Глава, непосредственно посвященная Христу, восторженностью не отличается. Она ограничивается воспроизведением двух мест из Писания: «и жизнь мою полагаю за овец» (Ин 10:15) и любопытного выражения «отдал душу», упоминаемого всеми четырьмя евангелистами в значении «умер». Из этих высказываний, подтверждаемых стихом «никто не отнимет ее жизнь у меня, но я Сам отдаю ее» (Ин 10:18), Донн выводит, что не крестные муки убили Христа, но что в действительности он покончил с собой чудесным и сознательным излучением души. Донн выдвинул эту гипотезу в 1608 году; в 1631-м он включил ее в проповедь, прочитанную им накануне смерти в часовне Уайтхолла.

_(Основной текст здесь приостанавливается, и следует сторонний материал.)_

-- ==== Sys2Proof/Machine/Owner.lean ====
section
/-! DEFINITION. Context commands, ownership and firmware (spec/11 R331-R336, R350, R351, R358-R361), and module reset. -/

namespace Sys2Proof.Machine

/-! ### What a function holds (R331, R333) -/

/-- CTX of a QUOTA word (R328). -/
def quotaCtx (w : Nat) : Nat := field w 0 7
/-- KEYS of a QUOTA word. -/
def quotaKeys (w : Nat) : Nat := field w 16 8
/-- PEERS of a QUOTA word. -/
def quotaPeers (w : Nat) : Nat := field w 24 16

/-- The VFs of a port to which resources have been granted, but for one, with their numbers. -/
def State.grantedVfs (s : State) (port but : Nat) : List Function :=
  (List.range 31).filterMap (fun k =>
    if k + 1 = but then none else (s.func? port (k + 1)).filter (·.granted))

/-- A sum of a field of functions. -/
def sumOf (f : Function → Nat) (fs : List Function) : Nat := (fs.map f).foldl (· + ·) 0

/-- The contexts of a function. -/
def State.contextsOf (s : State) (func : Nat) : List Context := s.contexts.filter (fun c => c.func = func)

/-- How much of a quota is left to a function's own contexts: a PF's grants to VFs are unavailable to it. -/
def State.share (s : State) (port fn : Nat) (of : Nat → Nat) (f : Function) : Nat :=
  if fn = 0 then of f.quota - sumOf (fun g => of g.quota) (s.grantedVfs port 0) else of f.quota

/-- The key indices of a port, in ascending order, that no context holds (R331, R351). -/
def State.freeKeys (s : State) (port : Nat) : List Nat :=
  match s.func? port 0 with
  | none => []
  | some f => ((List.range (quotaKeys f.quota)).map (· + f.keyBase)).filter (fun k => !s.contexts.any (fun c => c.keys.contains k))

/-! ### CREATE (R334-R336) -/

/-- Whether two range words that are in use overlap. -/
def rangesOverlap (a b : Nat) : Bool :=
  match rangeSpan a, rangeSpan b with
  | some x, some y => decide (x.1 < y.2) && decide (y.1 < x.2)
  | _, _ => false

/-- Whether some two of a list of ranges overlap. -/
def anyOverlap : List Nat → Bool
  | [] => false
  | r :: rs => rs.any (rangesOverlap r) || anyOverlap rs

/-- A word of a creation record. -/
def recWord (ws : List Word) (k : Nat) : Nat := (ws.getD k 0).toNat

/-- The ranges of a creation record. -/
def recRanges (ws : List Word) : List Nat := [8, 9, 10, 11, 12, 13, 14, 15].map (recWord ws)

/-- PEERS of a function that its own contexts may use: those a PF has granted to VFs are unavailable to it (R333). -/
def State.peersLeft (s : State) (port fn : Nat) (f : Function) (q : Nat) : Bool :=
  decide (field (quotaPeers f.quota) q 1 = 1) &&
  !(decide (fn = 0) && (s.grantedVfs port 0).any (fun g => field (quotaPeers g.quota) q 1 = 1))

/-- The FIELD checks of a creation record, given the coupler ports its function may use. -/
def recordOk (peers : Nat → Bool) (ws : List Word) : Bool :=
  let w := recWord ws
  decide (field (w 0) 32 32 = 0) && decide (field (w 0) 20 4 = 0) && decide (field (w 1) 52 12 = 0) && decide (field (w 1) 0 18 = 0)
  && decide (w 2 < 4) && decide (w 3 < 2 ^ 16) && [4, 5, 6, 7].all (fun k => w k = 0)
  && (recRanges ws).all (fun r => decide (field r 63 1 = 1) || decide (r = 0))
  && (List.range 16).all (fun q => decide (field (w 3) q 1 = 0) || peers q)

/-- The key slots a record asks for. -/
def recKeys (ws : List Word) : Nat := field (recWord ws 2) 0 2 + 1

/-- The root table's address. -/
def recRoot (ws : List Word) : Nat := field (recWord ws 1) 18 34

/-- Whether a context number is free; the lowest one. -/
def State.freeNumber (s : State) : Option Nat := (List.range 64).find? (fun n => (s.ctx? n).isNone)

/-- Whether bytes [lo, hi) lie in one window of device memory: a stack's or a CXL port's (R238, R330; log 25). -/
def oneWindow (lo hi : Nat) : Bool :=
  match physKind lo with
  | .fast k => decide (physKind (hi - 1) = .fast k)
  | .capacity k => decide (physKind (hi - 1) = .capacity k)
  | _ => false

/-- Whether a range lies in one window and in the ranges of a function, outside what it has granted (R330, R333). -/
def State.rangeHeld (s : State) (port fn : Nat) (f : Function) (r : Nat) : Bool :=
  match rangeSpan r with
  | none => true
  | some (lo, hi) =>
    oneWindow lo hi && inRanges f.ranges lo (hi - lo) &&
    !(decide (fn = 0) && (s.grantedVfs port 0).any (fun g => g.ranges.any (rangesOverlap r)))

/-- The status of a CREATE (R336): the first of its list that applies, 0 when none does. Under an image that carries the
PROVISION attribute it is NOT_OWNED whatever the ownership state (R358). -/
def State.createStatus (s : State) (port fn : Nat) (f : Function) : Nat :=
  let ws := f.ctxrec
  let own := s.contextsOf (funcIndex port fn)
  let rs := recRanges ws
  let root := recRoot ws * 2 ^ 18
  if s.firmware.state ≠ .owned || s.firmware.provision then 7
  else if !recordOk (s.peersLeft port fn f) ws then 6
  else if s.share port fn quotaCtx f ≤ own.length || s.freeNumber.isNone then 1
  else if s.share port fn quotaKeys f < (own.map (fun c => c.keys.length)).foldl (· + ·) 0 + recKeys ws
      || (s.freeKeys port).length < recKeys ws then 2
  else if !rs.all (s.rangeHeld port fn f) then 3
  else if anyOverlap rs || s.contexts.any (fun c => c.ranges.any (fun r => rs.any (rangesOverlap r))) then 4
  else if !rs.any (fun r => inRanges [r] root (2 ^ 18)) then 5
  else 0

/-- The next key version of the cycle 1 to 255 (R351). -/
def nextVersion (v : Nat) : Nat := if v = 255 then 1 else v + 1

Заявленная цель «Биатанатоса» — обличить самоубийство; главная — доказать, что Христос покончил с собой[116]. То, что доказательство этой идеи Донн свел к стиху из Святого Иоанна и повторению глагола «почить», — невероятно и даже немыслимо; безусловно, он предпочел не заострять кощунственной темы. Для христианина жизнь и смерть Христа — центральное событие мировой истории; предыдущие столетия готовили его, последующие — отражали. Еще из земного праха не был создан Адам, еще твердь не отделила воды от вод, а Отец уже знал, что Сын умрет на кресте. Вот Он и создал землю и небо как декорацию для этой грядущей гибели. Христос, полагает Донн, умер по собственной воле; а это означает, что первостихии, и Вселенная, и целые поколения людей, и Египет, и Рим, и Вавилония, и Иудея были извлечены на свет Божий, дабы содействовать Его смерти. Возможно также, что железо было создано ради гвоздей, шипы — ради тернового венца, а кровь и вода — ради раны. Эта барочная идея уже угадывается в «Биатанатосе». Идея Бога, возводящего универсум, как возводят эшафот.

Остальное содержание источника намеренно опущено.